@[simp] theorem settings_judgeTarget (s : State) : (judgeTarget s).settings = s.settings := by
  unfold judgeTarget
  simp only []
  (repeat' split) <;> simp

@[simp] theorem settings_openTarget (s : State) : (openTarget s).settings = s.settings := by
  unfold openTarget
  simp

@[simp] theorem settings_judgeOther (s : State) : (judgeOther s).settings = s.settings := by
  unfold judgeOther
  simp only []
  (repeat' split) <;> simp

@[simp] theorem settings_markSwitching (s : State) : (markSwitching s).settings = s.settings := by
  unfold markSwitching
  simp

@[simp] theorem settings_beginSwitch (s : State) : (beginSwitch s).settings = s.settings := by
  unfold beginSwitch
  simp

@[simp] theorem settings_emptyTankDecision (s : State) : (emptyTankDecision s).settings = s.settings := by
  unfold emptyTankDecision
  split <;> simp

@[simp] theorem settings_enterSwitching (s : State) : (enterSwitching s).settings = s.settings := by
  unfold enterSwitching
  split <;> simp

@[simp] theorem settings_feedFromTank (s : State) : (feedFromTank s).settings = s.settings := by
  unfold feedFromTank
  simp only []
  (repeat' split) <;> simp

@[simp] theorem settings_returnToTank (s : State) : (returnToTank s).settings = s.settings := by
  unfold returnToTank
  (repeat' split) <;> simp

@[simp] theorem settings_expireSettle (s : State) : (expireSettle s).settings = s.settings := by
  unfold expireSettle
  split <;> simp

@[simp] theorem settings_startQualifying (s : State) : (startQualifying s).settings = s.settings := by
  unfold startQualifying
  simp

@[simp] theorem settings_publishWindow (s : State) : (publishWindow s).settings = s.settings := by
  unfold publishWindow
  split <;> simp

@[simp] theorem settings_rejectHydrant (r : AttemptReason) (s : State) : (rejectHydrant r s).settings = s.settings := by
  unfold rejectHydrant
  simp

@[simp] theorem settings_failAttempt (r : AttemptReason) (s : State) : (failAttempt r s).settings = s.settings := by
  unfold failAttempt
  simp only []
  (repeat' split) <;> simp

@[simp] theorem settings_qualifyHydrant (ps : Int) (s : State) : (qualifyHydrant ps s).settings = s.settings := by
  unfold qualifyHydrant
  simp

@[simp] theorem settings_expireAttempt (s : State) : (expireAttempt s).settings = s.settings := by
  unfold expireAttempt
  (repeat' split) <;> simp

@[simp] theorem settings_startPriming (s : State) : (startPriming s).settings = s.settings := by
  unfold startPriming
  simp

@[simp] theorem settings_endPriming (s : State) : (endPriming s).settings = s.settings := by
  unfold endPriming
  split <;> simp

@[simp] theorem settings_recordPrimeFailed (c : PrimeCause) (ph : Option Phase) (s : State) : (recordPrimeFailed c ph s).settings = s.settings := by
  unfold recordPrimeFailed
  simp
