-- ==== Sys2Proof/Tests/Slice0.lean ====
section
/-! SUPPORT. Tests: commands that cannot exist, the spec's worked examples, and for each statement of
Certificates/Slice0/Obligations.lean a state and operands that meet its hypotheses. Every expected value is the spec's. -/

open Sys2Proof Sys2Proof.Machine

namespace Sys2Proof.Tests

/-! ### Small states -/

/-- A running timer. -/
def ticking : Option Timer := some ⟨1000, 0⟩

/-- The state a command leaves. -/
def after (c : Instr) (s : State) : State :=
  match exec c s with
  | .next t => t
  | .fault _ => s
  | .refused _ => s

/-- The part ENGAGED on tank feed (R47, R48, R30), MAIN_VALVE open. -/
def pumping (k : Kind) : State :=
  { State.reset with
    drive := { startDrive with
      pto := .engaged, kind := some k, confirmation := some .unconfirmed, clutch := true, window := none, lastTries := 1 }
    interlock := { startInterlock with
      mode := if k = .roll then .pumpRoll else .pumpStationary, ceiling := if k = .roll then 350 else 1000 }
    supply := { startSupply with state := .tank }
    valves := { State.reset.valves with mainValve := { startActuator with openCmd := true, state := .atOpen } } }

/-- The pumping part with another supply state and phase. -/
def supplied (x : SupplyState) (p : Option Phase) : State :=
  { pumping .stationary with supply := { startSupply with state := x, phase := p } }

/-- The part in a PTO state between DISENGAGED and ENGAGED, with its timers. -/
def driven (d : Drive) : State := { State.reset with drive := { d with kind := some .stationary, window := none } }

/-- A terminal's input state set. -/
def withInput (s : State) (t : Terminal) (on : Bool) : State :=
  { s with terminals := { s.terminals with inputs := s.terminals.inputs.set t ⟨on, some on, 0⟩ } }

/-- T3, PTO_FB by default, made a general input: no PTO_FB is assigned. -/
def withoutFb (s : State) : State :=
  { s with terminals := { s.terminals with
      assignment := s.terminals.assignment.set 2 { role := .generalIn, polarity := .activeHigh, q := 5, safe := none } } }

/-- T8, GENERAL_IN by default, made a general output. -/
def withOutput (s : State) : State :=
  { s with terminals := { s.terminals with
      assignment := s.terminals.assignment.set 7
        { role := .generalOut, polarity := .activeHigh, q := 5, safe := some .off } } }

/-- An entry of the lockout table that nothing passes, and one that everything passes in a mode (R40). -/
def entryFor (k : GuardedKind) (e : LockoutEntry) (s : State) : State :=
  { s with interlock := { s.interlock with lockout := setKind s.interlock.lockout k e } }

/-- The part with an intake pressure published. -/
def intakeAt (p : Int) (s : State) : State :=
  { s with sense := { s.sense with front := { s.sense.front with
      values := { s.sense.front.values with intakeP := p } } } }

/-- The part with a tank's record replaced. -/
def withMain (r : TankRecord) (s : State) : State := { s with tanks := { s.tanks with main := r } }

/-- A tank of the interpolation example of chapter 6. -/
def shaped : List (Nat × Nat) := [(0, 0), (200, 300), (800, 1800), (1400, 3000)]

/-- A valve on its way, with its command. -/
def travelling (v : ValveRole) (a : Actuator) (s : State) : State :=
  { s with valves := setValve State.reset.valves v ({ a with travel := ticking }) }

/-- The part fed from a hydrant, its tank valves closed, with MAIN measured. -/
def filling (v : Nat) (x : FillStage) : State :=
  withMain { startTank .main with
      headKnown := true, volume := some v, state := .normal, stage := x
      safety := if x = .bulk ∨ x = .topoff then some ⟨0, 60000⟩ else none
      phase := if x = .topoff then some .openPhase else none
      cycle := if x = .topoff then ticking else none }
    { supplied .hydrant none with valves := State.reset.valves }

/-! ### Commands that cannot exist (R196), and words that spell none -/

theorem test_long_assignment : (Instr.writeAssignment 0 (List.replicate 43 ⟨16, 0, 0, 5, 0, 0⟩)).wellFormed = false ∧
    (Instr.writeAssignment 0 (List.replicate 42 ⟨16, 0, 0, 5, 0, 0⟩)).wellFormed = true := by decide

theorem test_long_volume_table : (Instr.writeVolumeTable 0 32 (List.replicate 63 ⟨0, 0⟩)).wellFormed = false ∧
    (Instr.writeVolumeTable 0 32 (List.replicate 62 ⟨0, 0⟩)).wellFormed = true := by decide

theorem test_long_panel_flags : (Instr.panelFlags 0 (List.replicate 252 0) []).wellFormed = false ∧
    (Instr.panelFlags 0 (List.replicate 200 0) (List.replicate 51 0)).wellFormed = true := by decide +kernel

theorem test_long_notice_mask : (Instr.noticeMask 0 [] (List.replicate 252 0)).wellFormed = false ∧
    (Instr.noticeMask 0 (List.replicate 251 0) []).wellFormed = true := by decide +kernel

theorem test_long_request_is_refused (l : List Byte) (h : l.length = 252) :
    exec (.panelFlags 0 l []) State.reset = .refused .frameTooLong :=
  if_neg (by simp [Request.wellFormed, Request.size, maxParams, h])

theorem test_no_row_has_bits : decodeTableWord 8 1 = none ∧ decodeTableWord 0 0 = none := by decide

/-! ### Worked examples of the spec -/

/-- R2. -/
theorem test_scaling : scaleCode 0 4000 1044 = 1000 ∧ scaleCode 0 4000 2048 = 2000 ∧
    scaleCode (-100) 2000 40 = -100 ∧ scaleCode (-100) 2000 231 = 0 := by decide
◆ ◆ ◆
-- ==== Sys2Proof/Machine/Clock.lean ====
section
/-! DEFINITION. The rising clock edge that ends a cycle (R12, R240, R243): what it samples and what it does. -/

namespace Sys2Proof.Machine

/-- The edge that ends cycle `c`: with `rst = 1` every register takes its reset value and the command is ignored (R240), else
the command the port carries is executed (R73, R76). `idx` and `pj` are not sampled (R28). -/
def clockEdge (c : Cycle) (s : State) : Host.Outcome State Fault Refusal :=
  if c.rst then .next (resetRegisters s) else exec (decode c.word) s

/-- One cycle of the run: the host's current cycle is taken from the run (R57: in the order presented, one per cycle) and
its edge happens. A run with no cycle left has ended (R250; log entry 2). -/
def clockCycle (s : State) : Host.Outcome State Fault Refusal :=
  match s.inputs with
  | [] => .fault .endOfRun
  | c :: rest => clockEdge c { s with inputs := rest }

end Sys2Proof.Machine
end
◆ ◆ ◆
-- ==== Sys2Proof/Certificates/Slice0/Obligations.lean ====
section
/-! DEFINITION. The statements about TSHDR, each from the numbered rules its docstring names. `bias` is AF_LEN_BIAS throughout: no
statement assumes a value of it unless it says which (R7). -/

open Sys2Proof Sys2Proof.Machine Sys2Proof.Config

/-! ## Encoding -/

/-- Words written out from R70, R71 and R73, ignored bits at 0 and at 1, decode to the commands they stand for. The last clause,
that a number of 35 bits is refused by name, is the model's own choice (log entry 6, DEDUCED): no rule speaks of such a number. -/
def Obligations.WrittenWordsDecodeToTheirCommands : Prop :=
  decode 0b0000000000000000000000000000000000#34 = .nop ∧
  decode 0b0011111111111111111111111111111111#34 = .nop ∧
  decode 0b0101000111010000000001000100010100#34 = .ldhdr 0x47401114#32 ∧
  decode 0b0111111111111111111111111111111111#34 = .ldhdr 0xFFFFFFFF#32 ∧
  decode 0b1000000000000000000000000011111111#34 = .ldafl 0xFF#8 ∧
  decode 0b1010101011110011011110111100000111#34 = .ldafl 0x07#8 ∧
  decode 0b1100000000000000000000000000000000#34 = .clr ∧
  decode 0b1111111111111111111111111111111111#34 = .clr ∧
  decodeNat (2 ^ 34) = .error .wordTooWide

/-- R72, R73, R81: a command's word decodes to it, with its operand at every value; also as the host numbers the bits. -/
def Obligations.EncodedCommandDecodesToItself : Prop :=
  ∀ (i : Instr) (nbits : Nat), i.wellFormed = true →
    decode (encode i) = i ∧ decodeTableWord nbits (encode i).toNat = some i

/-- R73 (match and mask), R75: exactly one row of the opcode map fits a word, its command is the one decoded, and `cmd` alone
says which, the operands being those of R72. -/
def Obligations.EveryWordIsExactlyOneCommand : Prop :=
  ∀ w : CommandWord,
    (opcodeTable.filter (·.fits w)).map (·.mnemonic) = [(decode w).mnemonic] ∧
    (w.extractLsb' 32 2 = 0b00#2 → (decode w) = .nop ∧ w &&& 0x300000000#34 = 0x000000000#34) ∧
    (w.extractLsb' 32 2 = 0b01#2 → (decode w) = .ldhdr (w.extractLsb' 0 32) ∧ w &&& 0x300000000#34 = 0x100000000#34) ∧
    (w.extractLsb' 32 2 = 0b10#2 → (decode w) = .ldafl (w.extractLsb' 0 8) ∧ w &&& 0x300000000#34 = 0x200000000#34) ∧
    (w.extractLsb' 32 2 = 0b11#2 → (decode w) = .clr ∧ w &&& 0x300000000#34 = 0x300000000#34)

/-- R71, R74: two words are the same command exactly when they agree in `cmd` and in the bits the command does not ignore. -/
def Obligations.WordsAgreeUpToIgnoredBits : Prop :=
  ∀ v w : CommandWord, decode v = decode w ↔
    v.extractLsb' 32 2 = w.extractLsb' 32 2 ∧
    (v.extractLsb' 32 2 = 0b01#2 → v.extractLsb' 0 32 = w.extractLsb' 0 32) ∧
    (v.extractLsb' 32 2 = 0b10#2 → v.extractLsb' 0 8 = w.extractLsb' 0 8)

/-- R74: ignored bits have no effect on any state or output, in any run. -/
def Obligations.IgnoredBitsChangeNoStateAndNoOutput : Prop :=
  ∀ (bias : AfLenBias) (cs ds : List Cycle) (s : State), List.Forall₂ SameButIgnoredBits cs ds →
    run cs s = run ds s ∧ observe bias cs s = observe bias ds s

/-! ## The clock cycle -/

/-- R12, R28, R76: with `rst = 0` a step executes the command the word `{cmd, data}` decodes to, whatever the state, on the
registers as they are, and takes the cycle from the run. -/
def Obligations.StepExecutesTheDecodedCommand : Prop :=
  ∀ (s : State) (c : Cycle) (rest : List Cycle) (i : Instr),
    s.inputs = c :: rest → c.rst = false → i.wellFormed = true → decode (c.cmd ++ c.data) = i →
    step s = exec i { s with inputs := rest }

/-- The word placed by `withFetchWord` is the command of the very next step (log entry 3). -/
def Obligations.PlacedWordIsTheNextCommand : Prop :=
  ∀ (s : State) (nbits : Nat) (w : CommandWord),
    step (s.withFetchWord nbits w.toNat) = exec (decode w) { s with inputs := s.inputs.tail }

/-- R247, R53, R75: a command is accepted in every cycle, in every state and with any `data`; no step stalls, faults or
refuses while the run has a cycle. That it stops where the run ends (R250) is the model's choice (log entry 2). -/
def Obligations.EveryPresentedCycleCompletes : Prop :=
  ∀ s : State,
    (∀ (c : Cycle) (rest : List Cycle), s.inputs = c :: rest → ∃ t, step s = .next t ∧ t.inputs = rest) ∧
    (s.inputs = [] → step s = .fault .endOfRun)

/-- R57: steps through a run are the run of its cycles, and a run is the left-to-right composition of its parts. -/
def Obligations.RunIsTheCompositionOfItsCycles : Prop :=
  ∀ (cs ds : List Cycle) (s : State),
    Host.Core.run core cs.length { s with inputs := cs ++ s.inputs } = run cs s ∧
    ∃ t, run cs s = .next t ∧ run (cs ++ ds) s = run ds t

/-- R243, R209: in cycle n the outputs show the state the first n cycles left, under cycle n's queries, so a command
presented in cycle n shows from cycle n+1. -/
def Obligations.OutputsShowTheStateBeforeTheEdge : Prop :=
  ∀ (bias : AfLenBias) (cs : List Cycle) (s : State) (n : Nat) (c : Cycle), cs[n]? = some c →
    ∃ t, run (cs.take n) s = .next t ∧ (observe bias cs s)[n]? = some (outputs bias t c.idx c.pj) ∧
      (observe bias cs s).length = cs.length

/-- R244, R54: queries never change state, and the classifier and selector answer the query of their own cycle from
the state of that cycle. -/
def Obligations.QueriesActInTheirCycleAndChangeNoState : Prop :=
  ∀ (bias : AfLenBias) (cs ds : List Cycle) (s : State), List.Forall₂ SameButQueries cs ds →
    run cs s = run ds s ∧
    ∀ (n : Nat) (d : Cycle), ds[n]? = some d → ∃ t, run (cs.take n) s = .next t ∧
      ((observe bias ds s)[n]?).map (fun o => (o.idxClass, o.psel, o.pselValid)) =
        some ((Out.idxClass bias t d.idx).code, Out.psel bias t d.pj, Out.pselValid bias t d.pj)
◆ ◆ ◆
**Your instructions:**
The lines above starting at the one that contains "def withInput (s" and ending at the one that contains "is assigned. -/" must be transcribed exactly, and no other lines may appear.

**Exercise result:**
def withInput (s : State) (t : Terminal) (on : Bool) : State :=
  { s with terminals := { s.terminals with inputs := s.terminals.inputs.set t ⟨on, some on, 0⟩ } }

/-- T3, PTO_FB by default, made a general input: no PTO_FB is assigned. -/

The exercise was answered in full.